Angela Di Trapani - La "picciridda" di cosa nostra
07-02-2023
Angela Di Trapani - La "picciridda" di cosa nostra
Da picciridda Maria Angela Di Trapani avrebbe voluto studiare, crearsi un futuro affrancandosi da quella famiglia che già negli anni ottanta comandava in una zona di Palermo. Lo dirà il fratello in una delle tante intercettazioni captate in carcere: "Maria Angela era brava poi però ci ha dovuto seguire" perché sia lui che il padre erano latitanti. E questo non fa di lei una persona "nobile" ma una persona debole. La Di Trapani, nata a Cinisi nell'aprile del 1968, sposerà poi uno degli appartenenti alla famiglia Madonia che nel quartiere di Resuttana aveva, alla stregua dei Di Trapani, il proprio peso. Da lì inizierà il suo percorso che la vedrà non solo "messaggera" prediletta del volere dei capi mandamento rinchiusi al 41 bis e il territorio ma anche abile e credibile interlocutrice all'interno di cosa nostra. La racconta in questa nuova puntata di Donne di Mala, il tenente colonnello Antonello Parasiliti, a capo del reparto anticrimine del Ros - il Raggruppamento operativo speciale dell'Arma dei carabinieri - di Palermo. Maria Angela Di Trapani prenderà parte alle decisioni che contano, come l'eliminazione di un capo mandamento quale Giovanni Bonanno. La Di Trapani parlerà per conto della propria famiglia con i vertici di cosa nostra, gestirà le risorse economiche della famiglia e non si pentirà. Nell'ultimo arresto datato 2017, uscirà di casa, con le manette ai polsi, il volto scoperto e lo sguardo alto. Quello di chi crede di essere nel giusto.
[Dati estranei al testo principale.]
/-- Settles O24: the row of a data byte stores it, and the state stays IN_PACKET where it has room. -/
theorem dataByteStored : Obligations.DataByteStored := by
  intro s b hin hstart hend hescape t
  have hplain : isMarker b = false :=
    Bool.eq_false_iff.mpr fun h => ((isMarker_iff b).mp h).elim hstart (Or.elim · hend hescape)
  have hbyte : exec (.rxByte b) s = exec (.rxInData b) s :=
    exec_rxByte_of_rxDecode hin (row := .inData b) ((if_neg hstart).trans ((if_neg hend).trans (if_neg hescape)))
  have hrow : exec (.rxInData b) s = .next t := by
    refine (if_pos ⟨hin, hplain⟩).trans (congrArg _ ?_)
    rw [storeByte_eq, ← hin]
  exact ⟨hrow, hbyte.trans hrow⟩

/-- Settles O25: the row of any byte in ESC_PENDING stores the decoded byte. -/
theorem escapedByteStored : Obligations.EscapedByteStored := by
  intro s b hesc t
  have hbyte : exec (.rxByte b) s = exec (.rxEscAny b) s := exec_rxByte_of_rxDecode hesc (row := .escAny b) rfl
  have hrow : exec (.rxEscAny b) s = .next t := (if_pos hesc).trans (congrArg _ (storeByte_eq _ s))
  exact ⟨hrow, hbyte.trans hrow⟩

/-! ### END -/

/-- DISPATCH runs the packet as the instruction that it is (43_dispatcher.md R140). -/
theorem dispatchPacket_eq_exec (p : Packet) (s : State) : dispatchPacket p s = exec p.toInstr s := by
  cases p <;> rfl

/-- The row of END closes what the buffer held, from IDLE with the buffer empty (R86). -/
theorem exec_rxInEnd {s : State} (hin : s.rxState = .inPacket) :
    exec .rxInEnd s = closePacket s.rxBuf { s with rxState := .idle, rxBuf := [] } :=
  if_pos hin

/-- END where the buffer holds a packet (41_framer.md R105). -/
theorem exec_rxInEnd_of_packet {s : State} (hin : s.rxState = .inPacket) {p : Packet}
    (hdecode : decodePacket s.cfg s.rxBuf = some p) :
    exec .rxInEnd s = exec p.toInstr { s with rxState := .idle, rxBuf := [] } := by
  rw [exec_rxInEnd hin, closePacket, hdecode]
  exact dispatchPacket_eq_exec p _

/-- END where the buffer is too short for a packet (41_framer.md R105). -/
theorem exec_rxInEnd_of_short {s : State} (hin : s.rxState = .inPacket)
    (hdecode : decodePacket s.cfg s.rxBuf = none) :
    exec .rxInEnd s = .next { s with rxState := .idle, rxBuf := [], evLog := s.evLog ++ [[0x0B, 0x01]] } := by
  rw [exec_rxInEnd hin, closePacket, hdecode]
  rfl

/-- A buffer of five bytes or more is sliced by the class of its header (30_encoding.md R69). -/
theorem decodePacket_of_classify {s : State} {h : Header} {body : List Byte} {chk : Byte} {cls : PacketClass}
    (hbuf : s.rxBuf = h.bytes ++ body ++ [chk]) (hcls : classify s.cfg h.did h.cid h.seq = cls) :
    decodePacket s.cfg s.rxBuf = slicePacket cls h body chk := by
  rw [hbuf, decodePacket_append, hcls]

/-- END leaves IDLE with the buffer empty and one record more, whatever the buffer held (R86). -/
theorem exec_rxInEnd_next {s : State} (hin : s.rxState = .inPacket) :
    ∃ t record, exec .rxInEnd s = .next t ∧ t.rxState = .idle ∧ t.rxBuf = [] ∧ t.evLog = s.evLog ++ [record] := by
  rw [exec_rxInEnd hin]
  rcases closePacket_cases s.rxBuf { s with rxState := .idle, rxBuf := [] } with
    ⟨record, -, hclose⟩ | ⟨q, record, -, -, hclose⟩
  · exact ⟨_, record, hclose, rfl, rfl, rfl⟩
  · exact ⟨_, record, hclose, by simp, by simp, by simp⟩

/-- RX_BYTE of END in a packet is its row (R82). -/
theorem exec_rxByte_end {s : State} (hin : s.rxState = .inPacket) : exec (.rxByte 0xD8) s = exec .rxInEnd s :=
  exec_rxByte_of_rxDecode hin (row := .inEnd) rfl

/-- Settles O22: the buffer's slicing by length and class says which instruction END runs, or that it is SHORT. -/
theorem endClosesPacket : Obligations.EndClosesPacket := by
  intro s hin
  refine ⟨fun hshort => ?_, fun h chk hbuf hcls => ?_, fun h rc data chk hbuf hcls => ?_, fun h data chk hbuf => ?_,
    exec_rxByte_end hin, exec_rxInEnd_next hin⟩
  · exact exec_rxInEnd_of_short hin (decodePacket_of_length_lt s.cfg hshort)
  · exact exec_rxInEnd_of_short hin (decodePacket_of_classify (body := []) (by simpa using hbuf) hcls)
  · exact exec_rxInEnd_of_packet hin (decodePacket_of_classify (body := rc :: data) hbuf hcls)
  · refine ⟨fun hcls => ?_, fun hcls => ?_, fun hcls => ?_, fun hcls => ?_⟩ <;>
      exact exec_rxInEnd_of_packet hin (decodePacket_of_classify hbuf hcls)
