-- ==== Sys2Proof/Machine/Assembler.lean ====
section
/-! DEFINITION. The assembler's text form of the encoding (30_encoding.md rules R90 to R99): a total
function from source text to bytes or to an error with its line number. Text is handled as a list of
characters. What the rules leave open (line splitting, which letters, the first line's number, which
of several errors is reported) is log 12. -/

namespace Sys2Proof.Machine.Assembler

/-! ## Errors -/

/-- What an assembly can fail with (30_encoding.md rules R92, R94, R96, R97). -/
inductive ErrorKind where
  /-- A token of no spelling of rules R92 and R93. -/
  | malformedToken
  /-- A numeric literal (or label offset) above 255 (rule R92). -/
  | literalOutOfRange
  /-- A register number 8 or 9 (rule R93). -/
  | registerOutOfRange
  /-- A mnemonic that no row has, or not with these token types (rule R94). -/
  | invalidOperandCombination
  /-- A label declared twice (rule R96). -/
  | duplicateLabel
  /-- A reference to a label that is not declared (rule R96). -/
  | labelNotFound
  /-- An output of more than 256 bytes (rule R97). -/
  | outputTooLong
  deriving DecidableEq, Repr

/-- An error with its source line number, the first line being 1 (30_encoding.md rule R97). -/
structure Error where
  kind : ErrorKind
  line : Nat
  deriving DecidableEq, Repr

/-! ## Characters, lines and tokens -/

/-- A space or a tab (30_encoding.md rules R90, R91). -/
def isBlank (c : Char) : Bool := c == ' ' || c == '\t'

/-- A decimal digit. -/
def isDigit (c : Char) : Bool := decide (48 ≤ c.toNat) && decide (c.toNat ≤ 57)

/-- An ASCII letter (log 12). -/
def isLetter (c : Char) : Bool :=
  (decide (65 ≤ c.toNat) && decide (c.toNat ≤ 90)) ||
    (decide (97 ≤ c.toNat) && decide (c.toNat ≤ 122))

/-- An ASCII letter in upper case; any other character unchanged. -/
def upper (c : Char) : Char :=
  if decide (97 ≤ c.toNat) && decide (c.toNat ≤ 122) then Char.ofNat (c.toNat - 32) else c

/-- The pieces of a text between the characters that `sep` holds for. -/
def splitOn (sep : Char → Bool) : List Char → List (List Char)
  | [] => [[]]
  | c :: cs =>
    if sep c then [] :: splitOn sep cs
    else
      match splitOn sep cs with
      | [] => [[c]]
      | piece :: pieces => (c :: piece) :: pieces

/-- The lines of a source text (30_encoding.md rule R90). -/
def lines (src : List Char) : List (List Char) := splitOn (fun c => c == '\n') src

/-- The tokens of a line, separated by one or more blanks; leading and trailing blanks fall away
(30_encoding.md rules R90, R91). -/
def words (line : List Char) : List (List Char) := (splitOn isBlank line).filter fun w => !w.isEmpty

/-- A label name: a letter or `_`, then letters, digits or `_` (30_encoding.md rule R92). -/
def isLabelName : List Char → Bool
  | [] => false
  | c :: cs => (isLetter c || c == '_') && cs.all fun d => isLetter d || isDigit d || d == '_'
Nella Serpa e la sua "Tela di ragno"
24-01-2023
Nella Serpa e la sua "Tela di ragno"
Paola, in provincia di Cosenza, è una piccola cittadina che si affaccia sul mar Tirreno. Qui, per un reiterato errore storico, si crede che la 'ndrangheta non abbia messo radici ma la storia di Nella Serpa racconta tutt'altro. Chi la conosceva prima ancora che decidesse di scalare l'omonima cosca mettendo da parte cugini e parenti, non avrebbe scommesso su di lei. La chiamavano la "bionda" per via dei suoi capelli chiari e per il colorito della carnagione. Docile all'apparenza riuscì, animata da una sete di vendetta, a diventare l'unico capo della cosca. Strinse alleanze con famiglie criminali di Cosenza, coprì latitanze e foraggiò l'acquisto di armi al fine solo di avere poi le spalle coperte. E quando le ammazzarono il fratello, decise di vendicarsi e ci riuscì: il mandante di quell'omicidio fu crivellato di colpi mentre si trovava in un ristorante su quella statale che da Scalea costeggia tutta la costa, uno degli esecutori fu fatto a pezzi e buttato in una porcilaia. Nella Serpa voleva "firmare" quegli omicidi ma dovette "accontentarsi" di restare a guardare: non è bene, in certi contesti, che i capi si sporchino le mani. La sua storia la raccontiamo con il Tenente Colonnello Giovanni Migliavacca a capo del Ros - il Raggruppamento operativo speciale dell'Arma dei Carabinieri - di Catanzaro. Nella Serpa tuttavia anche per quegli omicidi nonché per i reati di estorsione e associazione mafiosa è stata condannata all'ergastolo. Non si è mai pentita. E' tuttora detenuta al 41bis nel carcere di massima sicurezza de L'Aquila.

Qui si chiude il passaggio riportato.